>>
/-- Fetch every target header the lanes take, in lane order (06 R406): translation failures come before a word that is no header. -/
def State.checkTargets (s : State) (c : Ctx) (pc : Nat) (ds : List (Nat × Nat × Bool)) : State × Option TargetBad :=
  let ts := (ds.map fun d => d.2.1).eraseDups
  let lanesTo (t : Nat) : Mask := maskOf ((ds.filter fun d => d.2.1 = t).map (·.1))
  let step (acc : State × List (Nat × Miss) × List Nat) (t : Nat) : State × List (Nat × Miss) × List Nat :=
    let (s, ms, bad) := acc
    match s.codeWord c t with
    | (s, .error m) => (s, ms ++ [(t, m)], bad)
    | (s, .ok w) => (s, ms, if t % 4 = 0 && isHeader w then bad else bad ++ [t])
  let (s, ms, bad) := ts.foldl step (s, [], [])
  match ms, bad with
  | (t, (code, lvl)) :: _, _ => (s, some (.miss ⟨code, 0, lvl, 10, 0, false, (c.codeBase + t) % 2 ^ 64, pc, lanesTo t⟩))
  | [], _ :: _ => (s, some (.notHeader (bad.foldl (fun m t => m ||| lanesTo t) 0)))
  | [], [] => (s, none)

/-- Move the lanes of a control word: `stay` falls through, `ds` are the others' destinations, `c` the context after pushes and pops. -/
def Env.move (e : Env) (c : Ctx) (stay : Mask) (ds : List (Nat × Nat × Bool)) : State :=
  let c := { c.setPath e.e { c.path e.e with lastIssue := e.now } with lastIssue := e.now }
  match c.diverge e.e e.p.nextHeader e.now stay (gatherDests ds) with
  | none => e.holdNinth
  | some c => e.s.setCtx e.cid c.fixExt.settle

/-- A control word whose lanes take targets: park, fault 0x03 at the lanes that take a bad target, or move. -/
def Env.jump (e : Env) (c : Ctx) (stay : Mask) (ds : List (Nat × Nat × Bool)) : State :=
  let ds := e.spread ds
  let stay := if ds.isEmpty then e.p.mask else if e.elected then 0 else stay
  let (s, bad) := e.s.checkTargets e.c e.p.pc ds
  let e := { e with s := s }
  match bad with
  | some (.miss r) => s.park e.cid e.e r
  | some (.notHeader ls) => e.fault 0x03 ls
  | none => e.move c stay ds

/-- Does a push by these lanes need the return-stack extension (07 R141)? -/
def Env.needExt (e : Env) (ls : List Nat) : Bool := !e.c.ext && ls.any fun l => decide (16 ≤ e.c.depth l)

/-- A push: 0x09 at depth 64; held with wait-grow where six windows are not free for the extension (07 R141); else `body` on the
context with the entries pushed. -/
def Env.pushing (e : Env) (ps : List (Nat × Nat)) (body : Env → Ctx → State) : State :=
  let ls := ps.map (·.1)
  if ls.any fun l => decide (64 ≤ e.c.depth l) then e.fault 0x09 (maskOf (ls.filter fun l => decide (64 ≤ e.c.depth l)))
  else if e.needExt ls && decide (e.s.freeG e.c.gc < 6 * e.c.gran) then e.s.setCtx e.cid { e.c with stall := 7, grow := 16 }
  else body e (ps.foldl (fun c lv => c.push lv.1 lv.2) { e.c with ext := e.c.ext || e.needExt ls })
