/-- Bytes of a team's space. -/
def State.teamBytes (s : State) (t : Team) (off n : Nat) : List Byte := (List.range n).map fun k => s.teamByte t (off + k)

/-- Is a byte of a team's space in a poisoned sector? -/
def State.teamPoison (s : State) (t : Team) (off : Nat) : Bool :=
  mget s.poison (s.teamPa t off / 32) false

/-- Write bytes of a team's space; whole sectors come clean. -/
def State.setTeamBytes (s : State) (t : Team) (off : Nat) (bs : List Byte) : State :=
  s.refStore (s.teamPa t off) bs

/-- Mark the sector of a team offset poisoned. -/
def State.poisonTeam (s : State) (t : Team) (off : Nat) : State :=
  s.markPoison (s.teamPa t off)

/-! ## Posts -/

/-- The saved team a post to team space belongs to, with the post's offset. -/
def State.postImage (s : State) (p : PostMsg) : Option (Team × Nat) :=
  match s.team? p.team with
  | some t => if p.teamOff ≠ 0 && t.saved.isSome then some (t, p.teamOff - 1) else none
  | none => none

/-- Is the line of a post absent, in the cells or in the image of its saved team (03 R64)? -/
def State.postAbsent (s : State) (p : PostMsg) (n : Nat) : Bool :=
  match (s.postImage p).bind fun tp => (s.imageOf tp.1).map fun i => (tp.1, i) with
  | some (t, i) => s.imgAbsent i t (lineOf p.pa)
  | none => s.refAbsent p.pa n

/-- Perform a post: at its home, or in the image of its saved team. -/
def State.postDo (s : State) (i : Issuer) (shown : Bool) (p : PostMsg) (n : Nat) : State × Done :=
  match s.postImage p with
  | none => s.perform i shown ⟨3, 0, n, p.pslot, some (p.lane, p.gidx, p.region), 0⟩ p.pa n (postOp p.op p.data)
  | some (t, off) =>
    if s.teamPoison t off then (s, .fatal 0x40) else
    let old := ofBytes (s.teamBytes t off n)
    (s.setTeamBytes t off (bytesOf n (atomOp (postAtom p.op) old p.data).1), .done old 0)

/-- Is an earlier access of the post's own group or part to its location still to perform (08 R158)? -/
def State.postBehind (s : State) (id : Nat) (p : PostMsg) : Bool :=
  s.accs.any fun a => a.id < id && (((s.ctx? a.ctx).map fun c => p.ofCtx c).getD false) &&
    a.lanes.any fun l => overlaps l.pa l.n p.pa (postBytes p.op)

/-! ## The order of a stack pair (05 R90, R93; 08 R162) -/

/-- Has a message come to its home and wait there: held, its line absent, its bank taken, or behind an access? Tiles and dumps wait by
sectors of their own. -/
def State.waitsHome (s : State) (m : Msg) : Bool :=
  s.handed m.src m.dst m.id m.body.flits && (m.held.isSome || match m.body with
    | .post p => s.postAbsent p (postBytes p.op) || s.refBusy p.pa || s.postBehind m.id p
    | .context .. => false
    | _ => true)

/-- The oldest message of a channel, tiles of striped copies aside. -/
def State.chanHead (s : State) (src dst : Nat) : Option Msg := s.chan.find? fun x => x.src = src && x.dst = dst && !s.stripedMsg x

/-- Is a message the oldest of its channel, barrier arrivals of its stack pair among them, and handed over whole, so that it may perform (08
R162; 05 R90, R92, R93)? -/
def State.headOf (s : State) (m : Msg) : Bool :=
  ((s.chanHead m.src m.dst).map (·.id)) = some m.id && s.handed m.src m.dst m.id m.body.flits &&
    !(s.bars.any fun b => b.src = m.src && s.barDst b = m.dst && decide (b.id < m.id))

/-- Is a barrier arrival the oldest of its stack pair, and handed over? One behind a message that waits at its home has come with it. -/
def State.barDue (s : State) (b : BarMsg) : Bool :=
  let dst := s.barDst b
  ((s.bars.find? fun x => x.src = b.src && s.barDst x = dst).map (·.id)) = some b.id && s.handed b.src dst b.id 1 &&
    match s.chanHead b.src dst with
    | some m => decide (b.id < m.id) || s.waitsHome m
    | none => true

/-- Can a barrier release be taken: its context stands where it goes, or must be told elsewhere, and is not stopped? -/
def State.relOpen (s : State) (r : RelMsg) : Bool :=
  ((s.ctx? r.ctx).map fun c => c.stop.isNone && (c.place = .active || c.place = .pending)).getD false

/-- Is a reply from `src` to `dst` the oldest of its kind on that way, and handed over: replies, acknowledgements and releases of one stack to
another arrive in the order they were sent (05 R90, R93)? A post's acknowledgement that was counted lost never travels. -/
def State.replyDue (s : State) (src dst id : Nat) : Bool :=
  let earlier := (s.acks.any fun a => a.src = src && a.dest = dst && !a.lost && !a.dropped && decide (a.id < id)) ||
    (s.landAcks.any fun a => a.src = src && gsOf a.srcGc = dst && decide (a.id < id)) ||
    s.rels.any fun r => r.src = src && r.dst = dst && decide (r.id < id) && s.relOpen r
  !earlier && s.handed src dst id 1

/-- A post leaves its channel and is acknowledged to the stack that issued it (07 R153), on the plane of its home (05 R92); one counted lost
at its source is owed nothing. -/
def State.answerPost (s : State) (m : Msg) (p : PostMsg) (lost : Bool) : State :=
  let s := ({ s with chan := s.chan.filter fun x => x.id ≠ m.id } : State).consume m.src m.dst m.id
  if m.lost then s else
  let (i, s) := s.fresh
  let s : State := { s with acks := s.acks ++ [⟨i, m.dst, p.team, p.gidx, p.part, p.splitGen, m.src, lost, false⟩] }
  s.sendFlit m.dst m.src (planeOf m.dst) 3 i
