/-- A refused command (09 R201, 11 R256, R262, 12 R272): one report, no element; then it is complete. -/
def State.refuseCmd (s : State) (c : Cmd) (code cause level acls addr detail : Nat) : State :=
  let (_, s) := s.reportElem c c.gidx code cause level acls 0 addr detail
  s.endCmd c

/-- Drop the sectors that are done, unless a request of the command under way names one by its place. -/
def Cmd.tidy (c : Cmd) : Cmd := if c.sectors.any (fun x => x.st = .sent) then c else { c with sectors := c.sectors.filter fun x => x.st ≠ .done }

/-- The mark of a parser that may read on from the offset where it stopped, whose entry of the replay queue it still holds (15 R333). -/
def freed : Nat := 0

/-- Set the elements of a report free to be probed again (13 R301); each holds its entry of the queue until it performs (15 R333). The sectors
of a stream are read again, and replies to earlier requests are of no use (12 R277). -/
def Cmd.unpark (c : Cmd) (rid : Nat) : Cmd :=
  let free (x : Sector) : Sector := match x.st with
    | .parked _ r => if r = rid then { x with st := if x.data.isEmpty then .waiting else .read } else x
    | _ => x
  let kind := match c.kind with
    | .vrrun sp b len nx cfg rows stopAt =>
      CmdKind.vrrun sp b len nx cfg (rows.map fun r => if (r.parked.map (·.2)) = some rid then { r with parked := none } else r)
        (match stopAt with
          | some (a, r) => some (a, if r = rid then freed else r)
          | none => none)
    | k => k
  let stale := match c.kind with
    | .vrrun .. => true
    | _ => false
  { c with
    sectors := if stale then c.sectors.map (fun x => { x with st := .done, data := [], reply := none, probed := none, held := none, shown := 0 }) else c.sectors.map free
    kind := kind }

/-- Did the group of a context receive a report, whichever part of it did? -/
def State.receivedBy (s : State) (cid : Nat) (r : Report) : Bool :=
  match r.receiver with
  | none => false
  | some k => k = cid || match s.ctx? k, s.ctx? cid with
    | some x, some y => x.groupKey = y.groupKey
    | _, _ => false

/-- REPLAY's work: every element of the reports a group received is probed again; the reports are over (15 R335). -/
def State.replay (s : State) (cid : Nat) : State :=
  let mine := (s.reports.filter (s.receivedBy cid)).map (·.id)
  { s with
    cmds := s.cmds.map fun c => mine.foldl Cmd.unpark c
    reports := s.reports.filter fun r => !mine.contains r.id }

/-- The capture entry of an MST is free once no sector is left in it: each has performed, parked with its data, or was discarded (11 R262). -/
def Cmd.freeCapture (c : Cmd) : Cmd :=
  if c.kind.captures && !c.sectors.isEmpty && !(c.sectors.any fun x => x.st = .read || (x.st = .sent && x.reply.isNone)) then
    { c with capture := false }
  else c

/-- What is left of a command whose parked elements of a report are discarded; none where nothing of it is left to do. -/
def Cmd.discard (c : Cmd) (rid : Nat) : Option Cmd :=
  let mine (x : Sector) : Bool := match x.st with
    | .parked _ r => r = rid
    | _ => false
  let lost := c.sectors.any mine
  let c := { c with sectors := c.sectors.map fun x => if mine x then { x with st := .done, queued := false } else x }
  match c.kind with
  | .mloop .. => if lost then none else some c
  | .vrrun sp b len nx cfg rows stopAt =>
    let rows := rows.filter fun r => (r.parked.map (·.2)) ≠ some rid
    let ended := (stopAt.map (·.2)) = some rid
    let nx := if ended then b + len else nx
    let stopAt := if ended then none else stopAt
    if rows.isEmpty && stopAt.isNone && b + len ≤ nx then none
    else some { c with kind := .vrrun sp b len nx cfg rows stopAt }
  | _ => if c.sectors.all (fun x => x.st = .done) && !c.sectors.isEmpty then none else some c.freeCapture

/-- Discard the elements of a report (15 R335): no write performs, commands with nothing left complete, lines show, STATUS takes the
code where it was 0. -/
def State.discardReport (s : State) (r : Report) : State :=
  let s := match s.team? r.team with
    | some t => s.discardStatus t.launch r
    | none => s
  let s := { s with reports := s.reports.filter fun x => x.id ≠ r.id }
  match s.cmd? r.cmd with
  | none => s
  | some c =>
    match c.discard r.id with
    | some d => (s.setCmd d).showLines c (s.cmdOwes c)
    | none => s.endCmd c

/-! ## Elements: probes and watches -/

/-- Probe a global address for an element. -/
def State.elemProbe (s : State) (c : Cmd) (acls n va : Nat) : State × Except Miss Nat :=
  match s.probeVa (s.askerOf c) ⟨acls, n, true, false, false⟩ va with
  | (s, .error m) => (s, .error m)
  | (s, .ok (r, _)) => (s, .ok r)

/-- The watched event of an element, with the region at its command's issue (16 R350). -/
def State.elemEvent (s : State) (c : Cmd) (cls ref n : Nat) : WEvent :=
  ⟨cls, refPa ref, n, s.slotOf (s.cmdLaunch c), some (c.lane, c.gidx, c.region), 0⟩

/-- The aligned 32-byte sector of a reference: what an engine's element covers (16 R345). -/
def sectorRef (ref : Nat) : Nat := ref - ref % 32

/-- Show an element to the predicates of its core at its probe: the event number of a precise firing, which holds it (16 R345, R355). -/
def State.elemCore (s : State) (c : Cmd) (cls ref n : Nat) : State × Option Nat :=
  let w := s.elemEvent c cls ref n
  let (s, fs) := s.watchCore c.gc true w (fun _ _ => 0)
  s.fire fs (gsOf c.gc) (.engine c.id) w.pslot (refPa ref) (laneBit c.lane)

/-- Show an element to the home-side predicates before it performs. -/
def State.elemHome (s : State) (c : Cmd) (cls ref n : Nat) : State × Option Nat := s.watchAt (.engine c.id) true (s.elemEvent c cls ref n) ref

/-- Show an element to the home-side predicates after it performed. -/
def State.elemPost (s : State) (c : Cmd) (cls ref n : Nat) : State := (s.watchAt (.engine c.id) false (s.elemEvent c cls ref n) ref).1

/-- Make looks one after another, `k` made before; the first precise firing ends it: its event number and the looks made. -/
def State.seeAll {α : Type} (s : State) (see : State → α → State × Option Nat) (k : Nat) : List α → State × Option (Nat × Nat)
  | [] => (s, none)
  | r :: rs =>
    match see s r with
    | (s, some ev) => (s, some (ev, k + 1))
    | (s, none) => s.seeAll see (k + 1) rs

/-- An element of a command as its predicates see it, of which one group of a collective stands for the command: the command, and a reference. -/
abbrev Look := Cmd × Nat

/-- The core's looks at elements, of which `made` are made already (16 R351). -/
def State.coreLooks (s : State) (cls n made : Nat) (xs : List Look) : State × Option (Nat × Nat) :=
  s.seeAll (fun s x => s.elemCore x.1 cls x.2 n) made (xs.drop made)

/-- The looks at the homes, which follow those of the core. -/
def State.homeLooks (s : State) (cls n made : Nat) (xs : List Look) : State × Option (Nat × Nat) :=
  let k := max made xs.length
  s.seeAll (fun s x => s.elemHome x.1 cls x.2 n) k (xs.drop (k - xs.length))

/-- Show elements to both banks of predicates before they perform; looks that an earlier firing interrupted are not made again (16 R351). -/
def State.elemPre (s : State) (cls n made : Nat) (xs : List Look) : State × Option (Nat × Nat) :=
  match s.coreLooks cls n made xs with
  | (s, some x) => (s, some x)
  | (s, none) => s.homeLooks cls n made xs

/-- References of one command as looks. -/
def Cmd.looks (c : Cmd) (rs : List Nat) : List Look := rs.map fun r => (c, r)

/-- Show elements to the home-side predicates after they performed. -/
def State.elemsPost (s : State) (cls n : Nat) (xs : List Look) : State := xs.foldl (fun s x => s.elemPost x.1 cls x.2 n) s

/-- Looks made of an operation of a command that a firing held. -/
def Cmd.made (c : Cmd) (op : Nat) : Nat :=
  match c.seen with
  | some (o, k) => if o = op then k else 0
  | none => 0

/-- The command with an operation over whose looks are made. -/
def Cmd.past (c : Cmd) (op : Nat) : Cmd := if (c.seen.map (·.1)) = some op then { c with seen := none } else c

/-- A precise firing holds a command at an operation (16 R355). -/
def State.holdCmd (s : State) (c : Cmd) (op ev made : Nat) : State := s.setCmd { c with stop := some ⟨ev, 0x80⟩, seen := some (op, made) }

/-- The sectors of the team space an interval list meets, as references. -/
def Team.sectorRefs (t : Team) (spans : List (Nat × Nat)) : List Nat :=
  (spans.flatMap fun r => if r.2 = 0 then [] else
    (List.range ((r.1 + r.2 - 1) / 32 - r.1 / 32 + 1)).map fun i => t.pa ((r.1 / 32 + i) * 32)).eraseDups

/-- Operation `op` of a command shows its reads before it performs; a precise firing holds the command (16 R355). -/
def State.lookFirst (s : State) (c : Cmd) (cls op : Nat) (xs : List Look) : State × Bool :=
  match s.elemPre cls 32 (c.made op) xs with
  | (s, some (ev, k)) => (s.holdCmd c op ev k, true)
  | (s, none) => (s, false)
<<
- [What you are asked to do] Locate the lines above that contain "order" and copy them.

- [Answer below]
/-- Fetch every target header the lanes take, in lane order (06 R406): translation failures come before a word that is no header. -/
/-! ## The order of a stack pair (05 R90, R93; 08 R162) -/
another arrive in the order they were sent (05 R90, R93)? A post's acknowledgement that was counted lost never travels. -/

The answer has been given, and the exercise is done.